His latest skirmish is with Turkey — not that many in the U.S. would notice yet, but in Turkey it is abundantly clear they are under attack.

Value of Turkish Lira Plunges

What sparked the crisis we will come to, but the immediate impact has been a collapse of the Turkish lira, plunging 12% late last week to a new record low — off by a third since the start of the year — in a slide that started with fears of mismanagement of the economy, according to the Financial Times. However, weakness this year has been greatly exacerbated by the current standoff with the U.S.

So severe has been the currency’s slide that it is causing contagion in other emerging market currencies. The Russian rouble is at a two-year low – itself suffering from a similar standoff with the U.S. over sanctions. But other emerging-market (EM) currencies are also down, as are global stock markets, in a marked risk-off shift by investors unnerved by deteriorating trade relations between the U.S. and the rest of the world.

Commodities have followed suit. Oil and gold are both down. It remains to be seen if metals will come off as the dollar rises relative to other currencies, as U.S. Treasuries are back in fashion for a risk-averse market.

How Did the U.S., Turkey Get Here?

So, what caused the rift that led to two NATO allies getting to such a situation?

Turkey was already subject to the 10% on aluminum and 25% on steel import tariffs applied to much of the rest of the world, but a breakdown in negotiations between the two governments for the release of an American pastor, Andrew Brunson, seems to have sparked the announcement by President Trump that tariffs on Turkish metal products should be doubled to 20% for aluminum and 50% for steel. We say “appear” because no reason for the increase was given and some speculation remains that the 15% devaluation in the Lira was undoing the impact of the original tariffs, so the simple answer from the White House was to double them.

However, the detention of the American pastor on terrorism-related charges is certainly an issue. The U.S. claims the allegations are bogus and have been trumped up to use as a negotiating tool to force the U.S. to extradite Fethullah Gülen, a Turkish preacher who Turkish President Erdogan claims is responsible for a failed 2016 coup attempt. There is little or no evidence this is true and the demand for extradition probably has more to do with Ankara’s angst at Gülen’s ongoing criticism of the regime’s behavior and legitimacy than any hard evidence he was involved in the coup.

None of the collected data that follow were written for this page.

/-- The leaves that read answer OK with their payload and do nothing else, where their rule refuses nothing: IDENTIFY, whose bytes 0 to 7
are the serial, GET_STATUS with the mode and the operating time, GET_POWER, GET_WINDOW_GRANT and GET_UNIT (R407, R408), HEALTH_REPORT (R301),
measurements and certificate (R351, R352), a slot's record (R346), FW_INFO, a bulk slot's words (R377), a run's records (R523), register words
behind the grant (R408), and the tally words of a latch (R481). -/
def Obligations.ReadingLeavesReply : Prop :=
  rowIdentify.acts .identify (fun _ _ _ => True) (fun u r _ => u.ok r (u.identity r.who)) ∧
  rowGetStatus.acts .getStatus (fun _ _ _ => True) (fun u r _ => u.ok r u.statusReply) ∧
  (∀ (s : State) (who : Nat), (s.identity who).length = 64 ∧
    (s.identity who).take 8 = leBytes 8 (s.reg Reg.LNK_SERIAL.SERIAL) ∧
    ((s.identity who).drop 12).take 16 = orderingCode ∧
    s.statusReply.length = 48 ∧ s.statusReply.take 1 = leBytes 1 s.ctl.mode.num ∧ (s.statusReply.drop 4).take 6 = leBytes 6 s.ms) ∧
  rowGetPower.acts .getPower (fun _ _ _ => True) (fun u r _ => u.ok r (
    leBytes 1 u.ctl.mode.num ++ leBytes 1 (u.reg Reg.MOD_STATUS.DOZE) ++ leBytes 2 0 ++ leBytes 4 (u.rd Reg.MOD_LATENCY.US 0 0) ++
      leBytes 4 (u.rd Reg.MOD_LATENCY.US 0 1) ++ leBytes 4 (u.reg Reg.PWR_INPUT.MW))) ∧
  rowGetWindowGrant.acts .getWindowGrant (fun _ _ _ => True) (fun u r _ => u.ok r u.grantBytes) ∧
  (∀ s : State, s.grantBytes = leBytes 1 (s.rd Reg.LNK_BAR2_GRANT.READ_EN s.primary 0) ++
    leBytes 1 (s.rd Reg.LNK_BAR2_GRANT.WRITE_EN s.primary 0) ++ leBytes 6 0) ∧
  rowGetUnit.acts .getUnit (fun _ _ p => fieldAt p 1 1 = 0 ∧ unitExists (fieldAt p 0 1) (fieldAt p 2 2) = true) (fun u r p =>
    u.ok r (u.unitBytes (fieldAt p 0 1) (fieldAt p 2 2))) ∧
  rowHealthReport.acts .healthReport (fun _ _ _ => True) (fun u r _ => u.ok r u.healthBytes) ∧
  rowGetMeasurements.acts .getMeasurements (fun _ _ p => fieldAt p 0 1 ≤ 8 ∧ fieldAt p 1 3 = 0) (fun u r p => u.ok r (
    if fieldAt p 0 1 = 0 then (List.range 8).flatMap (fun k => u.measurementBlock (k + 1)) else u.measurementBlock (fieldAt p 0 1))) ∧
  rowGetCertificate.acts .getCertificate (fun _ _ p => 1 ≤ fieldAt p 4 2 ∧ fieldAt p 4 2 ≤ 4096 ∧ fieldAt p 6 2 = 0)
    (fun u r p => u.ok r (chainBytes (fieldAt p 0 4) (fieldAt p 4 2))) ∧
  rowKeyStatus.acts .keyStatus (fun _ _ p => fieldAt p 0 2 ≤ 4095) (fun u r p => u.ok r (u.slotBytes (fieldAt p 0 2))) ∧
  rowFwInfo.acts .fwInfo (fun _ _ _ => True) (fun u r _ => u.ok r u.fwInfoBytes) ∧
  (∀ k < 16, rowBulkStatus.acts .bulkStatus (fun u _ p => u.bulkOf (fieldAt p 0 2) = some k)
    (fun u r _ => u.ok r ((u.bulkAt k).words.flatMap (leBytes 8)))) ∧
  (∀ x : TestRun, rowSelftestResult.acts .selftestResult
    (fun u _ p => u.test.find? (fun y => y.handle == fieldAt p 0 2) = some x)
    (fun u r _ => u.ok r (leBytes 2 x.handle ++ leBytes 2 x.state ++ leBytes 8 x.mask.toNat ++ leBytes 4 x.recs.length ++
      x.recs.flatMap SliceRec.bytes))) ∧
  rowRegRead.acts .regRead (fun u _ p => u.regGate p false = none) (fun u r p =>
    (u.readWords (fieldAt p 0 4) (fieldAt p 4 2)).1.draw.ok r (u.readWords (fieldAt p 0 4) (fieldAt p 4 2)).2) ∧
  (∀ bank die, rowTallyRead.acts .tallyRead
    (fun u r p => bank = fieldAt p 0 1 ∧ bank ≤ 2 ∧ die = fieldAt p 1 1 ∧ die ≤ 1 ∧ 1 ≤ fieldAt p 4 2 ∧ fieldAt p 4 2 ≤ 768 ∧
      fieldAt p 2 2 + fieldAt p 4 2 ≤ bankSize bank ∧ u.tallyOpen r.who = true)
    (fun u r p => (u.latch die bank).ok r ((List.range (fieldAt p 4 2)).flatMap (fun k =>
      leBytes 8 ((u.latch die bank).tallyWord die bank (fieldAt p 2 2 + k))))))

However, Turkey blocked the agreed release of Brunson from prison and commuted his position to house arrest rather than repatriation to the U.S., sparking the breakdown between Washington and Ankara.

Ripple Effects

What started as a minor spat has, to Ankara’s dismay, spiraled into an economic crisis.

Foreign banks are withholding funding for fear of further sanctions and may soon call in lira debts over fears companies will not be able to meet their commitments. Certainly, the European Central Bank was looking into lenders with the biggest exposure to Turkey’s economy prompting a slide in bank share prices across Europe.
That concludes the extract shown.